» EXERCISE DIRECTIONS
Make an exact copy of the lines starting at the top of the listing below and ending at the line that contains "let w := (s.link l).waiting", inclusive.

» INPUT FOR THIS TASK
-- ==== Sys2Proof/Machine/Links.lean ====
section
/-! DEFINITION. Plagil links (spec/17, R376 to R378; spec/24, R450) and the loss of the host link (R421). -/

namespace Sys2Proof.Machine

/-- What waited for room in the replay buffer goes out, in order. -/
def State.drainLink (s : State) (l : Nat) : State :=
  let w := (s.link l).waiting
  forEach w (s.setLink l { s.link l with waiting := [] }) (fun m t => t.sendFlit l m.1 m.2.1 m.2.2)

/-- Flits up to `ack` have arrived: they leave the replay buffer, and NAKs no longer follow one another. -/
def State.acked (s : State) (l ack : Nat) : State :=
  let k := s.link l
  let dist (q : Nat) : Nat := (ack + 4096 - q) % 4096
  let left := k.replay.filter (fun f => decide (256 ≤ dist f.1))
  if left.length = k.replay.length then s
  else (s.setLink l { k with replay := left, naks := 0 }).drainLink l

/-- A flit as FLIT_RECEIVE's operand gives it: the bits below its seq (R376). -/
def flitAck (p : Nat) : Nat := bits p 467 456
def flitType (p : Nat) : Nat := bits p 455 452

/-! ## Messages of the other module (R353, R364, R376 to R378; their layout is the model's, log 30) -/

/-- The memory that a message names: sett and address; none where the export does not stand or ends before (R351, R352). -/
def State.exportOf (s : State) (p : Nat) : Option (Nat × Nat) :=
  let q := bits p 439 432
  let addr := bits p 431 368
  let base := (s.sett q).base 4
  let e := s.hbmRead q (base + 64 * (addr / 2 ^ 40 % 512)) 64
  if 8 ≤ q || base = 0 || bits e 1 0 != 1 || decide (bits e 447 384 ≤ addr % 2 ^ 40) then none
  else some (q, bits e 511 448 + addr % 2 ^ 40)

/-- New requests over links are taken in: not from the acceptance of a HIBERNATE on (R435). -/
def State.takesRequests (s : State) : Bool := s.hib.step = 0 && (s.sett 0).span != .suspension

/-- A crew key that no crew has: requests of link agents carry it. -/
def agentCrew (link : Nat) : Nat := crewKey (blockKey 8 link 0) 0

/-- An access of the other module at its home here: a put, an atomic, a reconcile or a read; an export that is gone answers with fault
kind 8 (R352, R353). -/
def State.accessFrom (s : State) (l p : Nat) : State :=
  let v := bits p 367 0
  let n := bits v 351 344
  let op := bits v 335 328
  let kind : ReqKind := match bits p 447 440 with
    | 1 => .store
    | 2 => .atom op false true false
    | 3 => .rcn op false
    | _ => .load
  match (if s.takesRequests then s.exportOf p else none) with
  | none => s.toLink (bits p 439 432) l 12 (bits p 431 368) (bits v 343 336 * 2 ^ 336)
  | some (q, a) =>
    let (id, s) := s.fresh
    let x : LaneReq := { lane := 0, va := 0, target := some { place := .hbm q a }, data := bits v 319 0, out := true, free := true }
    let r : Req := { kind := kind, crew := agentCrew l, pc := 0, size := max 1 (min 32 n), lanes := [x], issued := s.cycle, phase := 2,
                     agent := 1 + l, message := p }
    (s.setReq id (some r)).schedule 0 homeKey (.wr q id)

/-- A link agent has acknowledged an Inv, or will not any more: its count is 1 (R364, R378). -/
def State.agentAck (s : State) (h collector : Nat) : State :=
  match Tab.get none (s.sett h).collectors collector with
  | none => s
  | some k => (s.setCollector h collector (some { k with acks := k.acks ++ [1] })).schedule 0 homeKey (.invack h collector)

/-- An Inv of the other module's home: the ports of the setts that hold the sector apply it, then one InvAck goes back (R378). -/
def State.invFrom (s : State) (l p : Nat) : State :=
  let x := s.foreignSector l (bits p 439 432) (bits p 431 368)
  let s := forEach (s.cores.map Prod.fst) s (fun g t => t.invSector g x)
  let s := s.setLink l { s.link l with loaded := (s.link l).loaded.filter (fun e => e.1 != x) }
  if bits p 335 328 = 1 then s.toLink (bits p 439 432) l 6 (bits p 431 368) (bits p 327 0) else s

/-- The windows that map an export of the other module become stale (R352). -/
def State.staleFrom (s : State) (l p : Nat) : State :=
  let h := (s.link l).peer * 2 ^ 12 + bits p 439 432 % 8 * 2 ^ 9 + bits p 431 368 / 2 ^ 40 % 2 ^ 9
  let stale (e : Nat × Window) : Nat × Window := if e.2.st = 1 && e.2.handle / 2 ^ 40 = h then (e.1, { e.2 with st := 2 }) else e
  { s with setts := s.setts.map (fun (q : Nat × Sett) => (q.1, { q.2 with windows := q.2.windows.map stale })) }

/-- A piece of a collective packet from another module: with the last one the engine of the named sett receives the packet (R380). -/
def State.packetFrom (s : State) (l p : Nat) : State :=
  let q := bits p 439 432
  let a := bits p 431 368
  let k := s.link l
  let common := p / 2 ^ 352 * 2 ^ 95 + bits p 350 256
  let got := ((k.parts.find? (fun e => e.1 = common)).map Prod.snd).getD [] ++ [p % 2 ^ 256]
  let rest := k.parts.filter (fun e => e.1 != common)
  if bits p 351 351 = 0 then s.setLink l { k with parts := rest ++ [(common, got)] }
  else if 8 ≤ q then s.setLink l { k with parts := rest }
  else (s.setLink l { k with parts := rest }).schedule 0 35 (.collPacketReceive q (a % 2 ^ 8) (a / 2 ^ 8 % 2 ^ 16) (bits p 350 256)
    (bits p 363 352) (got.foldr (fun x v => x + 2 ^ 256 * v) 0))

/-- A message from a link. Data and completions bring nothing that the model's own steps wait for (log 20); a completion that tells of a
refusal is reported in the sett that wrote (R292). -/
def State.fromLink (s : State) (l p : Nat) : State :=
  let q := bits p 439 432
  match bits p 447 440 with
  | 1 | 2 | 3 | 11 => s.accessFrom l p
  | 4 => (match s.exportOf p with
    | some (q, a) => s.schedule 0 homeKey (.evict q (sectorOf q a) (128 * q + l))
    | none => s)
  | 5 => s.invFrom l p
  | 6 =>
    let c := bits p 327 0
    if (s.link l).invs.contains (q, c) then
      (s.setLink l { s.link l with invs := (s.link l).invs.erase (q, c) }).agentAck q c
    else s
  | 10 => s.setLink l { s.link l with loaded := (s.link l).loaded.filter (fun e => e.1 != s.foreignSector l q (bits p 431 368)) }
  | 7 => (match (if s.takesRequests then s.exportOf p else none) with
    | some (q, a) => (s.setLink l { s.link l with asked := (s.link l).asked ++ [(sectorOf q a, bits p 431 368)] }).schedule 0 homeKey
        (.gets q (sectorOf q a) (128 * q + l))
    | none => s.toLink q l 12 (bits p 431 368) 0)
  | 9 =>
    if bits p 335 328 = 1 && decide (bits p 343 336 < 8) then
      s.report (bits p 343 336) { kind := 0x0B, unit := 6, addr := bits p 318 32, info := bits p 31 0 }
    else s
  | 12 | 14 => s.staleFrom l p
  | 13 => s.packetFrom l p
  | 15 =>
    let a := bits p 431 368
    if 8 ≤ q then s else s.schedule 0 36 (.abortTokenReceive q (a % 2 ^ 8) (a / 2 ^ 8 % 2 ^ 16))
  | _ => s

/-- FLIT_RECEIVE (R377): an intact flit in sequence is delivered; any other is discarded, with a NAK unless one is on its
way. Idle flits carry the next sequence number unchanged. -/
def execFlitReceive (link : Nat) (sequence : Nat) (intact : Nat) (payload : Nat) (s : State) : Out :=
  let k := s.link link
  if k.st = 0 || 18 ≤ link then .next s
  else
    let good := intact != 0 && decide (flitType payload ≤ 4)
    if good && sequence = k.recvSeq then
      let s := s.setLink link { k with recvSeq := if flitType payload = 0 then k.recvSeq else (k.recvSeq + 1) % 4096, discarding := false }
      let s := s.acked link (flitAck payload)
      .next (if flitType payload = 1 || flitType payload = 2 || flitType payload = 3 then s.fromLink link (payload % 2 ^ 448) else s)
    else if good && k.discarding then .next s
    else .next ((s.setLink link { k with discarding := true }).send (.nak link k.recvSeq))

/-- About 40 µs at 1.7 GHz (R377). -/
def retrainTime : Nat := 68000

/-- NAK_RECEIVE (R377): the sender replays from the named flit; sixteen NAKs in a row make the link retrain. -/
def execNakReceive (link : Nat) (sequence : Nat) (s : State) : Out :=
  let s := s.acked link ((sequence + 4095) % 4096)
  let k := s.link link
  if k.st != 1 || 18 ≤ link then .next s
  else if 16 ≤ k.naks + 1 then
    let (d, s) := s.draw
    let ok := if Config.retrained d then 1 else 0
    .next ((s.setLink link { k with st := 2, naks := 0 }).schedule retrainTime 97 (.linkRetrainDone link ok))
  else
    .next (forEach k.replay (s.setLink link { k with naks := k.naks + 1 }) (fun f t => t.send (.flit link (wholeFlit f.2))))

/-- A lane's access goes over a link. -/
def State.overLink (s : State) (r : Req) (l : Nat) (x : LaneReq) : Bool :=
  match x.target with
  | some t => (match t.place with | .remote w _ => s.windowLink (crewSett r.crew) w = l | _ => false)
  | none => false

/-- Requests in flight over a link that is down complete with fault kind 8 (R377). -/
def State.failLink (s : State) (l : Nat) : State :=
  forEach s.reqs s (fun p s => match p.2 with
    | none => s
    | some r =>
      let lanes := r.lanes.filter (fun x => x.out && x.free && !x.back && (!x.done || r.kind.returns) && s.overLink r l x)
      if lanes = [] then s
      else if r.phase = 2 then (match lanes with | x :: _ => s.putFault p.1 r x 8 | [] => s)
      else forEach lanes s (fun x t => match t.req p.1 with
        | some q => t.lateFault p.1 q x 8
        | none => t))

/-- The other module's end is gone: the Invs that it owes are answered at the home's own port, what it held and what was held of it is
forgotten (R364, R377). -/
def State.loseAgent (s : State) (l : Nat) : State :=
  let k := s.link l
  let s := s.setLink l { k with invs := [], asked := [], loaded := [], parts := [] }
  let s := forEach k.loaded s (fun x t => forEach (t.cores.map Prod.fst) t (fun g u => u.invSector g x.1))
  forEach k.invs s (fun e t => t.agentAck e.1 e.2)

/-- LINK_RETRAIN_DONE (R377): replay continues, or the link is down and vector 3 is raised. -/
def execLinkRetrainDone (link : Nat) (success : Nat) (s : State) : Out :=
  let k := s.link link
  if k.st != 2 then .next s
  else if success != 0 then
    let s := s.setLink link { k with st := 1, naks := 0 }
    .next ((forEach k.replay s (fun f t => t.send (.flit link (wholeFlit f.2)))).drainLink link)
  else
    let s := s.setLink link { k with st := 0, naks := 0, replay := [], waiting := [], discarding := false }
    let s := forEach (List.range 8) s (fun q t => t.raise q 3)
    .next ((s.failLink link).loseAgent link)

/-- LINK_BRINGUP (R378): a peer that authenticates becomes the module of the link's handles; another one is refused. -/
def execLinkBringup (link : Nat) (peer : Nat) (success : Nat) (s : State) : Out :=
  let k := s.link link
  .next (if k.st != 0 || 18 ≤ link then s
    else if success != 0 then s.setLink link { Link.init with st := 1, peer := peer, key := k.key + 1, latency := k.latency }
    else s.setLink link { Link.init with key := k.key, latency := k.latency })

/-- LINK_KEY_UPDATE (R450). -/
def execLinkKeyUpdate (link : Nat) (s : State) : Out :=
  let k := s.link link
  .next (if k.st = 0 then s else s.setLink link { k with key := k.key + 1 })

/-- HOST_LINK_DOWN (R421): an error that replay does not correct takes the host link down. -/
def execHostLinkDown (s : State) : Out := .next { s with hostUp := false }

end Sys2Proof.Machine
end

» SOLUTION TO THE EXERCISE
-- ==== Sys2Proof/Machine/Links.lean ====
section
/-! DEFINITION. Plagil links (spec/17, R376 to R378; spec/24, R450) and the loss of the host link (R421). -/

namespace Sys2Proof.Machine

/-- What waited for room in the replay buffer goes out, in order. -/
def State.drainLink (s : State) (l : Nat) : State :=
  let w := (s.link l).waiting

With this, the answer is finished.